幾重ものプロペラの音が響く中、砂地と砂利を踏みしめて無数の軍靴の音が駆けていく。その手には引き金を引かれるのを待ちかねた麻酔銃が携えられ、上空からの指示に従って鳥を撃破する算段でいる。爆音のプロペラ音の根源は上空を飛び交うカーキ色のヘリコプターで、その中には操縦士、そして眼を光らせた大吾がいた。

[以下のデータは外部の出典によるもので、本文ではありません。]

/-- What a load leaves of a state. -/
structure SettingsLoaded (s l : State) : Prop where
  shape : l = { s with ring := l.ring, integ := l.integ, link := l.link, settings := l.settings, plan := l.plan }
  integ : l.integ = { s.integ with
    error := l.integ.error
    overflow := l.integ.overflow
    corrected := l.integ.corrected
    poisoned := l.integ.poisoned }
  link : l.link = { s.link with ports := l.link.ports }
  port : ∀ p, l.port p = { s.port p with notices := (l.port p).notices }
  bit : ∀ p i, i ≠ 3 → i ≠ 6 → (l.port p).notices.getLsbD i = (s.port p).notices.getLsbD i
  error : (∀ p, (s.port p).notices.getLsbD 3 = s.integ.error.isSome) → ∀ p, (l.port p).notices.getLsbD 3 = l.integ.error.isSome
  pin : l.ring.pin = s.ring.pin

theorem settingsLoaded_given {s t : State} (h : PagesTaken s t) (g : Settings) (q : Plan) :
    SettingsLoaded s { t with settings := g, plan := q } where
  shape := congrArg (fun x : State => { x with settings := g, plan := q }) h.shape
  integ := h.integ
  link := h.link
  port := h.port
  bit p i hi _ := h.bit p i hi
  error := h.error
  pin := h.pin

theorem settingsLoaded_adopt {s t : State} (h : PagesTaken s t) (bs : List Byte) : SettingsLoaded s (adoptImage bs t) :=
  settingsLoaded_given h _ _

/-- SETTINGS_LOST is posted with its cause and noticed. -/
def tellLost (cause : Nat) (s : State) : State := raise .settingsLost (post .store evSettingsLost [cause] s)

/-- Why no settings were found: 1 where every page of block 2 reads erased. -/
def lostCause (f : Flash) : Nat := if (blockPageList settingsBlock).all (pageErased f) then 1 else 0

theorem settingsLost_eq (s : State) : settingsLost s = tellLost (lostCause s.flash) s := rfl

theorem port_tellLost (cause : Nat) (p : PortId) (s : State) :
    (tellLost cause s).port p = { s.port p with notices := setBit (s.port p).notices 6 true } := port_raise _ _ _

theorem settingsLoaded_lost {s t : State} (h : PagesTaken s t) (cause : Nat) : SettingsLoaded s (tellLost cause t) where
  shape := congrArg (fun x : State => { x with
    ring := (tellLost cause t).ring
    link := (tellLost cause t).link
    settings := t.settings
    plan := t.plan }) h.shape
  integ := h.integ
  link := congrArg (fun x : Link => { x with ports := (tellLost cause t).link.ports }) h.link
  port p := by
    rw [port_tellLost]
    exact congrArg (fun x : Port => { x with notices := setBit (t.port p).notices 6 true }) (h.port p)
  bit p i hi hlost := by
    rw [port_tellLost]
    exact ((getLsbD_setBit _ _ _ _ (by decide)).trans (if_neg hlost)).trans (h.bit p i hi)
  error hs p := by
    rw [port_tellLost]
    exact ((getLsbD_setBit _ _ _ _ (by decide)).trans (if_neg (by decide))).trans (h.error hs p)
  pin := (pin_post _ _ _ _ _).trans h.pin

theorem loadSettings_loaded (s : State) : SettingsLoaded s (loadSettings s) := by
  rw [loadSettings_eq]
  cases (List.range 32).find? (positionGood s.flash) with
  | some k => exact settingsLoaded_adopt (searched_taken s) _
  | none => exact settingsLoaded_lost (searched_taken s) _

theorem loadSettings_good {s : State} {k : Nat} (hk : k < 32) (h : positionGood s.flash k = true)
    (hfirst : ∀ j : Nat, j < k → positionGood s.flash j = false) :
    loadSettings s = adoptImage (positionBytes s.flash k) (searched s) := by
  rw [loadSettings_eq, find?_range_eq_some hk h hfirst, Option.elim_some]

theorem loadSettings_bad {s : State} (h : ∀ k : Nat, k < 32 → positionGood s.flash k = false) :
    loadSettings s = settingsLost (searched s) := by
  rw [loadSettings_eq, find?_range_eq_none h, Option.elim_none]

/-- The ring with the events of the pages that the load reads from flash `f`. -/
def searchEvents (time : PartTime) (f : Flash) (r : Ring) : Ring :=
  (loadPages f).foldl (fun r p => pageEvents time .settings p (readPhys f p) r) r

/-- The ring with SETTINGS_LOST. -/
def lostEvent (time : PartTime) (f : Flash) (r : Ring) : Ring :=
  r.post time .store 0x1F [if (List.range 128).all fun i => pageErased f (256 + i) then 1 else 0]

theorem ring_searched (s : State) : (searched s).ring = searchEvents s.time s.flash s.ring :=
  ring_takePages (by decide) (loadPages s.flash) s

theorem ofNat_lostCause (f : Flash) :
    BitVec.ofNat 32 (lostCause f) = if (List.range 128).all fun i => pageErased f (256 + i) then 1 else 0 := by
  have hpages : (blockPageList settingsBlock).all (pageErased f) = (List.range 128).all fun i => pageErased f (256 + i) := by
    rw [blockPageList, List.all_map]
    rfl
  rw [lostCause, hpages]
  split <;> rfl

theorem ring_tellLost (cause : Nat) (s : State) :
    (tellLost cause s).ring = s.ring.post s.time .store 0x1F [BitVec.ofNat 32 cause] := rfl

theorem ring_adoptImage (bs : List Byte) (s : State) : (adoptImage bs s).ring = s.ring := by
  rw [adoptImage]

theorem ring_loadSettings (s : State) : (loadSettings s).ring =
    if (List.range 32).any (positionGood s.flash) then searchEvents s.time s.flash s.ring
    else lostEvent s.time s.flash (searchEvents s.time s.flash s.ring) := by
  have htaken := searched_taken s
  rw [loadSettings_eq]
  cases hfind : (List.range 32).find? (positionGood s.flash) with
  | some k =>
    have hany : (List.range 32).any (positionGood s.flash) = true :=
      List.any_eq_true.mpr ⟨k, List.mem_of_find?_eq_some hfind, List.find?_some hfind⟩
    rw [if_pos hany, Option.elim_some, ring_adoptImage, ring_searched]
  | none =>
    have hnone : ¬ (List.range 32).any (positionGood s.flash) = true := fun hany => by
      obtain ⟨k, hk, hgood⟩ := List.any_eq_true.mp hany
      exact List.find?_eq_none.mp hfind k hk hgood
    rw [if_neg hnone, Option.elim_none, settingsLost_eq, ring_tellLost, ring_searched, htaken.time, htaken.flash, ofNat_lostCause,
      lostEvent]

theorem settings_loadSettings_good {s : State} {k : Nat} (hk : k < 32) (h : positionGood s.flash k = true)
    (hfirst : ∀ j : Nat, j < k → positionGood s.flash j = false) :
    (loadSettings s).settings = imageSettings (positionBytes s.flash k) ∧
      (loadSettings s).plan = imagePlan (positionBytes s.flash k) ∧
      ∀ p, ((loadSettings s).port p).notices.getLsbD 6 = (s.port p).notices.getLsbD 6 := by
  have hport (p : PortId) : (adoptImage (positionBytes s.flash k) (searched s)).port p = (searched s).port p := by
    rw [adoptImage, State.port, State.port]
  rw [loadSettings_good hk h hfirst]
  refine ⟨by rw [adoptImage], by rw [adoptImage], fun p => ?_⟩
  rw [hport, (searched_taken s).bit p 6 (by decide)]

theorem settings_loadSettings_bad {s : State} (h : ∀ k : Nat, k < 32 → positionGood s.flash k = false) :
    (loadSettings s).settings = s.settings ∧ (loadSettings s).plan = s.plan ∧
      ∀ p, ((loadSettings s).port p).notices.getLsbD 6 = true := by
  have hshape := (searched_taken s).shape
  rw [loadSettings_bad h, settingsLost_eq]
  refine ⟨(congrArg State.settings hshape :), (congrArg State.plan hshape :), fun p => ?_⟩
  rw [port_tellLost]
  exact (getLsbD_setBit _ _ _ _ (by decide)).trans (if_pos rfl)

/-! ## The state that a start leaves -/

/-- A start, before the monitor looks at PFAIL. -/
def started (args : List Nat) (strap : Bool) (x : State) : State :=
  takeSettings (keepingBut takeWorking loadSettings (post .ring evRestarted args (resetBlocks strap x)))

theorem startUp_eq (args : List Nat) (vhold : Nat) (strap : Bool) (x : State) : startUp args vhold (resetBlocks strap x) =
    if x.pins.pfail then keeping (beginEpisode vhold) (started args strap x) else started args strap x := rfl

/-- What the load starts from. -/
def unloaded (args : List Nat) (strap : Bool) (x : State) : State := post .ring evRestarted args (resetBlocks strap x)

theorem port_unloaded (args : List Nat) (strap : Bool) (x : State) (p : PortId) :
    (unloaded args strap x).port p = Port.initial (Settings.initial.lineRate[portIndex p]) := by
  change (Vector.ofFn fun i : Fin 3 => Port.initial Settings.initial.lineRate[i])[portIndex p] = _
  rw [Fin.getElem_fin, Vector.getElem_ofFn]

theorem notices_unloaded (args : List Nat) (strap : Bool) (x : State) (p : PortId) :
    ((unloaded args strap x).port p).notices = 0x80 := by
  rw [port_unloaded, Port.initial]

theorem port_takeSettings (s : State) (p : PortId) :
    (takeSettings s).port p = { s.port p with rate := s.settings.lineRate[portIndex p] } := by
  change (Vector.ofFn fun i : Fin 3 => { s.link.ports[i] with rate := s.settings.lineRate[i] })[portIndex p] = _
  rw [Fin.getElem_fin, Vector.getElem_ofFn, State.port]

theorem port_started (args : List Nat) (strap : Bool) (x : State) (p : PortId) : (started args strap x).port p =
    { (loadSettings (unloaded args strap x)).port p with
      rate := (loadSettings (unloaded args strap x)).settings.lineRate[portIndex p] } :=
  port_takeSettings (keepingBut takeWorking loadSettings (unloaded args strap x)) p

/-- A state as a start leaves it, with pins `levels` and strap `strap`. -/
structure FreshStart (levels : Pins) (strap : Bool) (u : State) : Prop where
  ready : u.ready = false
  pins : u.pins = levels
  trig : u.trig = TrigUnit.start levels.raw u.settings
  streams : u.streams = Vector.ofFn fun i => StreamChan.start
    (rxEnabled (u.settings.stream[i]).enabled (levels.sync.getLsbD i.val)) none
  fetches : u.fetches = Vector.ofFn fun i => FetchChan.start (u.settings.fetch[i]).enabled
  engine : u.engine = Engine.initial
  monitor : u.monitor = Monitor.initial
  store : u.store = StoreCtl.initial
  dir : u.dir = Directory.initial
  integ : u.integ = { Integrity.initial with
    error := u.integ.error
    overflow := u.integ.overflow
    corrected := u.integ.corrected
    poisoned := u.integ.poisoned }
  link : u.link = { (Link.start Settings.initial strap) with ports := u.link.ports }
  port : ∀ p, u.port p = { Port.initial (u.settings.lineRate[portIndex p]) with notices := (u.port p).notices }
  restarted : ∀ p, (u.port p).notices.getLsbD 7 = true
  captured : ∀ p, (u.port p).notices.getLsbD 3 = u.integ.error.isSome
  silent : ∀ p, ∀ i ∈ [0, 1, 2, 4, 5], (u.port p).notices.getLsbD i = false

theorem started_fresh (args : List Nat) (strap : Bool) (x : State) : FreshStart x.pins strap (started args strap x) := by
  have hload := loadSettings_loaded (unloaded args strap x)
  have hshape := hload.shape
  refine ⟨rfl, rfl, rfl, rfl, rfl, ?_, ?_, ?_, ?_, hload.integ, ?_, fun p => ?_, fun p => ?_, fun p => ?_, fun p i hi => ?_⟩
  · exact (congrArg State.engine hshape :)
  · exact (congrArg State.monitor hshape :)
  · exact (congrArg State.store hshape :)
  · exact (congrArg State.dir hshape :)
  · exact congrArg (fun l : Link => { l with ports := (started args strap x).link.ports }) hload.link
  · rw [port_started, hload.port, port_unloaded]
    rfl
  · rw [port_started, hload.bit p 7 (by decide) (by decide), notices_unloaded]
    decide
  · refine (congrArg (fun q : Port => q.notices.getLsbD 3) (port_started args strap x p)).trans (hload.error (fun q => ?_) p)
    rw [notices_unloaded]
    rfl
  · have hne : i ≠ 3 ∧ i ≠ 6 := by
      revert i
      decide
    rw [port_started, hload.bit p i hne.1 hne.2, notices_unloaded]
    revert i
    decide

theorem notices_started (args : List Nat) (strap : Bool) (x : State) (p : PortId) :
    ((started args strap x).port p).notices = ((loadSettings (unloaded args strap x)).port p).notices := by
  rw [port_started]

/-- The working settings and plan, and whether SETTINGS_LOST is noticed. -/
theorem started_good {f : Flash} {k : Nat} (args : List Nat) (strap : Bool) {x : State} (hx : x.flash = f) (hk : k < 32)
    (h : positionGood f k = true) (hfirst : ∀ j : Nat, j < k → positionGood f j = false) :
    (started args strap x).settings = imageSettings (positionBytes f k) ∧ (started args strap x).plan = imagePlan (positionBytes f k) ∧
      ∀ p, ((started args strap x).port p).notices.getLsbD 6 = false := by
  subst hx
  obtain ⟨hsettings, hplan, hbit⟩ := settings_loadSettings_good (s := unloaded args strap x) hk h hfirst
  refine ⟨hsettings, hplan, fun p => ?_⟩
  rw [notices_started, hbit, notices_unloaded]
  decide

theorem started_bad {f : Flash} (args : List Nat) (strap : Bool) {x : State} (hx : x.flash = f)
    (h : ∀ k : Nat, k < 32 → positionGood f k = false) :
    (started args strap x).settings = Settings.initial ∧ (started args strap x).plan = Plan.initial ∧
      ∀ p, ((started args strap x).port p).notices.getLsbD 6 = true := by
  subst hx
  obtain ⟨hsettings, hplan, hbit⟩ := settings_loadSettings_bad (s := unloaded args strap x) h
  refine ⟨hsettings, hplan, fun p => ?_⟩
  rw [notices_started, hbit]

大吾は本丸を取り巻く兵士たちと生物を見下ろす。地上ではかつての大名たちの生活の場を巨鳥が根城とし、奪還を目指して斜面を駆け上がる部隊を今か今かと待ち構える。その状況を半ば軽蔑した目で見下ろし、彼はトランシーバーを口元へ寄せる。

「次の曲がり角の左右にそれぞれ1頭だ」

 

部隊が角へ突入すると同時に銃口を向ける。報告の通り、そこに居たのは殺戮の快楽を覚えたと見えるブロントルニス。引き金が引かれると同時に、鋭利な嘴が兵士の胸元へ飛び込む。

首を狙った麻酔弾は惜しくも羽毛に食い止められ、その効果を発揮できないまま沈黙した。だが自衛官は自らの放った弾の末路を悟る前に、胸を大きく穿たれていた。勢いよく嘴が引き抜かれるとともに、胸に開いた空洞と口から血を撒き散らす。引き締まった心臓の筋肉と胃が切り裂かれるように貫かれていた。不安定な圧力がかかった心臓がロケットエンジンのごとく血を噴出するが、肉体は血液噴射の方向に向かって落ちて行った。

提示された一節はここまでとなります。